Wildenstein and two family members, as well as their financiers and lawyers, were accused of deliberately understating to tax authorities the real value of family riches inherited about a decade ago and placed in trusts abroad.
The trial concerned more than 500 million euros of various goods and prosecutors asked that Guy Wildenstein, 71, get two years in jail and a fine of 250 million euros ($267 million) if convicted.
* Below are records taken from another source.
-- ==== Sys2Proof/Certificates/Slice0/Obligations.lean ====
section
/-! DEFINITION. The statements for the provers. Each says what a rule of the spec, or the model as a whole, does; the
rules' own vocabulary stands before the statements that use it. -/

open Sys2Proof Sys2Proof.Machine

/-! ## Scalar instructions -/

namespace Sys2Proof.Machine

/-- The operands and the result that R119 to R134 give each scalar instruction with a result. -/
inductive ScalarRule (c : Core) (time : Nat) : Instr → List Src → (Word → Prop) → Prop where
  | pick (x : Src) : ScalarRule c time (.pick x) [x]
      (fun r => r = c.value x)
  | add (x y : Src) : ScalarRule c time (.add x y) [x, y]
      (fun r => r = BitVec.ofInt 64 ((c.value x).toInt + (c.value y).toInt))
  | sub (x y : Src) : ScalarRule c time (.sub x y) [x, y]
      (fun r => r = BitVec.ofInt 64 ((c.value x).toInt - (c.value y).toInt))
  | mul (x y : Src) : ScalarRule c time (.mul x y) [x, y]
      (fun r => r = BitVec.ofInt 64 ((c.value x).toInt * (c.value y).toInt))
  | addi (x : Src) (imm : Int) : ScalarRule c time (.addi x imm) [x]
      (fun r => r = BitVec.ofInt 64 ((c.value x).toInt + imm))
  | and (x y : Src) : ScalarRule c time (.and x y) [x, y]
      (fun r => ∀ i < 64, r.getLsbD i = ((c.value x).getLsbD i && (c.value y).getLsbD i))
  | or (x y : Src) : ScalarRule c time (.or x y) [x, y]
      (fun r => ∀ i < 64, r.getLsbD i = ((c.value x).getLsbD i || (c.value y).getLsbD i))
  | xor (x y : Src) : ScalarRule c time (.xor x y) [x, y]
      (fun r => ∀ i < 64, r.getLsbD i = ((c.value x).getLsbD i ^^ (c.value y).getLsbD i))
  | andi (x : Src) (imm : Nat) : ScalarRule c time (.andi x imm) [x]
      (fun r => r = c.value x &&& BitVec.ofNat 64 imm)
  | shl (x y : Src) : ScalarRule c time (.shl x y) [x, y]
      (fun r => r = BitVec.ofNat 64 ((c.value x).toNat * 2 ^ ((c.value y).toNat % 64)))
  | shr (x y : Src) : ScalarRule c time (.shr x y) [x, y]
      (fun r => r = BitVec.ofNat 64 ((c.value x).toNat / 2 ^ ((c.value y).toNat % 64)))
  | sra (x y : Src) : ScalarRule c time (.sra x y) [x, y]
      (fun r => r = BitVec.ofInt 64 ((c.value x).toInt / (2 ^ ((c.value y).toNat % 64) : Int)))
  | shli (x : Src) (n : Nat) : ScalarRule c time (.shli x n) [x]
      (fun r => r = BitVec.ofNat 64 ((c.value x).toNat * 2 ^ n))
  | shri (x : Src) (n : Nat) : ScalarRule c time (.shri x n) [x]
      (fun r => r = BitVec.ofNat 64 ((c.value x).toNat / 2 ^ n))
  | srai (x : Src) (n : Nat) : ScalarRule c time (.srai x n) [x]
      (fun r => r = BitVec.ofInt 64 ((c.value x).toInt / (2 ^ n : Int)))
  | ceq (x y : Src) : ScalarRule c time (.ceq x y) [x, y]
      (fun r => r = if c.value x = c.value y then 1 else 0)
  | clt (x y : Src) : ScalarRule c time (.clt x y) [x, y]
      (fun r => r = if (c.value x).toInt < (c.value y).toInt then 1 else 0)
  | cltu (x y : Src) : ScalarRule c time (.cltu x y) [x, y]
      (fun r => r = if (c.value x).toNat < (c.value y).toNat then 1 else 0)
  | clti (x : Src) (imm : Int) : ScalarRule c time (.clti x imm) [x]
      (fun r => r = if (c.value x).toInt < imm then 1 else 0)
  | min (x y : Src) : ScalarRule c time (.min x y) [x, y]
      (fun r => r.toInt = min (c.value x).toInt (c.value y).toInt)
  | max (x y : Src) : ScalarRule c time (.max x y) [x, y]
      (fun r => r.toInt = max (c.value x).toInt (c.value y).toInt)
  | minu (x y : Src) : ScalarRule c time (.minu x y) [x, y]
      (fun r => r.toNat = min (c.value x).toNat (c.value y).toNat)
  | maxu (x y : Src) : ScalarRule c time (.maxu x y) [x, y]
      (fun r => r.toNat = max (c.value x).toNat (c.value y).toNat)
  | popc (x : Src) : ScalarRule c time (.popc x) [x]
      (fun r => r.toNat = ((List.range 64).filter fun i => (c.value x).getLsbD i).length)
  | clz (x : Src) : ScalarRule c time (.clz x) [x]
      (fun r => r.toNat = ((List.range 64).takeWhile fun i => !(c.value x).getLsbD (63 - i)).length)
  | ctz (x : Src) : ScalarRule c time (.ctz x) [x]
      (fun r => r.toNat = ((List.range 64).takeWhile fun i => !(c.value x).getLsbD i).length)
  | li (imm : Int) : ScalarRule c time (.li imm) []
      (fun r => r = BitVec.ofInt 64 imm)
  | ldc (n : Fin 256) : ScalarRule c time (.ldc n) []
      (fun r => r = c.scratch.word (8 * n.val))
  | sel (x y z : Src) : ScalarRule c time (.sel x y z) [x, y, z]
      (fun r => r = if c.value z = 0 then c.value y else c.value x)
  | bmux (x y z : Src) (lo hi : Fin 16) : ScalarRule c time (.bmux x y z lo hi) [x, y, z]
      (fun r => ∀ i < 64, r.getLsbD i =
      (if (c.value z).getLsbD i then hi.val else lo.val).testBit
        (2 * ((c.value x).getLsbD i).toNat + ((c.value y).getLsbD i).toNat))
  | fshl (x y n : Src) : ScalarRule c time (.fshl x y n) [x, y, n]
      (fun r => r = BitVec.ofNat 64
      (((c.value x).toNat * 2 ^ 64 + (c.value y).toNat) * 2 ^ ((c.value n).toNat % 64) / 2 ^ 64))
  | fshr (x y n : Src) : ScalarRule c time (.fshr x y n) [x, y, n]
      (fun r => r = BitVec.ofNat 64
      (((c.value x).toNat * 2 ^ 64 + (c.value y).toNat) / 2 ^ ((c.value n).toNat % 64)))
  | rotl (x n : Src) : ScalarRule c time (.rotl x n) [x, n]
      (fun r => r = BitVec.ofNat 64
      (((c.value x).toNat * 2 ^ 64 + (c.value x).toNat) * 2 ^ ((c.value n).toNat % 64) / 2 ^ 64))
  | bswap (x : Src) : ScalarRule c time (.bswap x) [x]
      (fun r => ∀ j < 8, ∀ b < 8, r.getLsbD (8 * j + b) = (c.value x).getLsbD (56 - 8 * j + b))
  | mulh (x y : Src) : ScalarRule c time (.mulh x y) [x, y]
      (fun r => r = BitVec.ofInt 64 ((c.value x).toInt * (c.value y).toInt / 2 ^ 64))
  | mulhu (x y : Src) : ScalarRule c time (.mulhu x y) [x, y]
      (fun r => r = BitVec.ofNat 64 ((c.value x).toNat * (c.value y).toNat / 2 ^ 64))
  | madd (x y z : Src) : ScalarRule c time (.madd x y z) [x, y, z]
      (fun r =>
      r = BitVec.ofInt 64 ((c.value x).toInt * (c.value y).toInt + (c.value z).toInt))
  | div (x y : Src) : ScalarRule c time (.div x y) [x, y]
      (fun r => r = if c.value y = 0 then -1
      else if (c.value x).toInt = -2 ^ 63 ∧ (c.value y).toInt = -1 then BitVec.ofInt 64 (-2 ^ 63)
      else BitVec.ofInt 64 ((c.value x).toInt.tdiv (c.value y).toInt))
  | divu (x y : Src) : ScalarRule c time (.divu x y) [x, y]
      (fun r => r.toNat = if c.value y = 0 then 2 ^ 64 - 1
      else (c.value x).toNat / (c.value y).toNat)
  | rem (x y : Src) : ScalarRule c time (.rem x y) [x, y]
      (fun r => r = if c.value y = 0 then c.value x
      else if (c.value x).toInt = -2 ^ 63 ∧ (c.value y).toInt = -1 then 0
      else BitVec.ofInt 64
        ((c.value x).toInt - (c.value y).toInt * (c.value x).toInt.tdiv (c.value y).toInt))
  | remu (x y : Src) : ScalarRule c time (.remu x y) [x, y]
      (fun r => r.toNat = if c.value y = 0 then (c.value x).toNat
      else (c.value x).toNat % (c.value y).toNat)
  | lea (x y : Src) (sh : Fin 64) : ScalarRule c time (.lea x y sh) [x, y]
      (fun r => r = BitVec.ofNat 64 ((c.value x).toNat + (c.value y).toNat * 2 ^ sh.val))
  | bext (x pos len : Src) : ScalarRule c time (.bext x pos len) [x, pos, len]
      (fun r => r.toNat =
      (c.value x).toNat / 2 ^ ((c.value pos).toNat % 64) % 2 ^ min ((c.value len).toNat % 128) 64)
  | bdep (x v : Src) (pos : Fin 64) (len : Nat) : ScalarRule c time (.bdep x v pos len) [x, v]
      (fun r => ∀ i < 64, r.getLsbD i =
      if pos.val ≤ i ∧ i < pos.val + len then (c.value v).getLsbD (i - pos.val) else (c.value x).getLsbD i)
  | sext (x : Src) (n : Nat) : ScalarRule c time (.sext x n) [x]
      (fun r => r.toInt = ((c.value x).toInt).bmod (2 ^ n))
  | zext (x : Src) (n : Nat) : ScalarRule c time (.zext x n) [x]
      (fun r => r.toNat = (c.value x).toNat % 2 ^ n)
  | clamp (x lo hi : Src) : ScalarRule c time (.clamp x lo hi) [x, lo, hi]
      (fun r =>
      r.toInt = min (max (c.value x).toInt (c.value lo).toInt) (c.value hi).toInt)
  | rdsv (i : Fin 32) : ScalarRule c time (.rdsv i) []
      (fun r => r = c.regs.sv.get i)
  | rdtime : ScalarRule c time (.rdtime) []
      (fun r => r = BitVec.ofNat 64 time)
The other faced various similar charges, including complicity in fraud.
The case did not produce a guilty verdict because France’s tax legislation at the time lacked clarity on the declaration of inheritance assets parked in financial trusts, the court said.
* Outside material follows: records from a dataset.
/-! ## Core.setSv -/

@[simp] theorem setSv_who (c : Core) (i : Fin 32) (v : Word) : (c.setSv i v).who = c.who := rfl
@[simp] theorem setSv_run (c : Core) (i : Fin 32) (v : Word) : (c.setSv i v).run = c.run := rfl
@[simp] theorem setSv_pc (c : Core) (i : Fin 32) (v : Word) : (c.setSv i v).pc = c.pc := rfl
@[simp] theorem setSv_nextPc (c : Core) (i : Fin 32) (v : Word) : (c.setSv i v).nextPc = c.nextPc := rfl
@[simp] theorem setSv_csr (c : Core) (i : Fin 32) (v : Word) : (c.setSv i v).csr = c.csr := rfl
@[simp] theorem setSv_gens (c : Core) (i : Fin 32) (v : Word) : (c.setSv i v).gens = c.gens := rfl
@[simp] theorem setSv_task (c : Core) (i : Fin 32) (v : Word) : (c.setSv i v).task = c.task := rfl
@[simp] theorem setSv_scratch (c : Core) (i : Fin 32) (v : Word) : (c.setSv i v).scratch = c.scratch := rfl
@[simp] theorem setSv_fetched (c : Core) (i : Fin 32) (v : Word) : (c.setSv i v).fetched = c.fetched := rfl
@[simp] theorem setSv_leases (c : Core) (i : Fin 32) (v : Word) : (c.setSv i v).leases = c.leases := rfl
@[simp] theorem setSv_locks (c : Core) (i : Fin 32) (v : Word) : (c.setSv i v).locks = c.locks := rfl
@[simp] theorem setSv_slotLocks (c : Core) (i : Fin 32) (v : Word) : (c.setSv i v).slotLocks = c.slotLocks := rfl
@[simp] theorem setSv_stalling (c : Core) (i : Fin 32) (v : Word) : (c.setSv i v).stalling = c.stalling := rfl
@[simp] theorem setSv_stallCounted (c : Core) (i : Fin 32) (v : Word) : (c.setSv i v).stallCounted = c.stallCounted := rfl
@[simp] theorem setSv_stageId (c : Core) (i : Fin 32) (v : Word) : (c.setSv i v).stageId = c.stageId := rfl
@[simp] theorem setSv_entries (c : Core) (i : Fin 32) (v : Word) : (c.setSv i v).entries = c.entries := rfl
@[simp] theorem setSv_streams (c : Core) (i : Fin 32) (v : Word) : (c.setSv i v).streams = c.streams := rfl
@[simp] theorem setSv_teamCount (c : Core) (i : Fin 32) (v : Word) : (c.setSv i v).teamCount = c.teamCount := rfl
@[simp] theorem setSv_mredBanks (c : Core) (i : Fin 32) (v : Word) : (c.setSv i v).mredBanks = c.mredBanks := rfl
@[simp] theorem setSv_chan (c : Core) (i : Fin 32) (v : Word) : (c.setSv i v).chan = c.chan := rfl
@[simp] theorem setSv_idScopes (c : Core) (i : Fin 32) (v : Word) : (c.setSv i v).idScopes = c.idScopes := rfl
@[simp] theorem setSv_merge (c : Core) (i : Fin 32) (v : Word) : (c.setSv i v).merge = c.merge := rfl
@[simp] theorem setSv_walks (c : Core) (i : Fin 32) (v : Word) : (c.setSv i v).walks = c.walks := rfl
@[simp] theorem setSv_flagged (c : Core) (i : Fin 32) (v : Word) : (c.setSv i v).flagged = c.flagged := rfl
@[simp] theorem setSv_uiReady (c : Core) (i : Fin 32) (v : Word) : (c.setSv i v).uiReady = c.uiReady := rfl
@[simp] theorem setSv_yieldAt (c : Core) (i : Fin 32) (v : Word) : (c.setSv i v).yieldAt = c.yieldAt := rfl
@[simp] theorem setSv_tx (c : Core) (i : Fin 32) (v : Word) : (c.setSv i v).tx = c.tx := rfl
@[simp] theorem setSv_frame (c : Core) (i : Fin 32) (v : Word) : (c.setSv i v).frame = c.frame := rfl
@[simp] theorem setSv_rmstats (c : Core) (i : Fin 32) (v : Word) : (c.setSv i v).rmstats = c.rmstats := rfl
@[simp] theorem setSv_granules (c : Core) (i : Fin 32) (v : Word) : (c.setSv i v).granules = c.granules := rfl
@[simp] theorem setSv_escScopes (c : Core) (i : Fin 32) (v : Word) : (c.setSv i v).escScopes = c.escScopes := rfl
@[simp] theorem setSv_gathers (c : Core) (i : Fin 32) (v : Word) : (c.setSv i v).gathers = c.gathers := rfl
@[simp] theorem setSv_landings (c : Core) (i : Fin 32) (v : Word) : (c.setSv i v).landings = c.landings := rfl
The law was amended in 2011 to close this loophole.
“The court is perfectly aware its verdict may run counter to public belief and be misunderstood,” judge Olivier Geron said.
He said it seemed clear there was an effort to hide assets, but the way it was done was not technically illegal at the time.
Prosecutors accused Wildenstein of deliberately failing to report the full extent of riches inherited from his father Daniel Wildenstein, who died in 2001, and after the death of a brother, Alec, a few years later.
Defence lawyer Herve Temime said the verdict was “perfectly logical” under the law at the time. “Judges can’t replace lawmakers”, he said.
(This version of the story corrects the number of family members and prosecutor’s request)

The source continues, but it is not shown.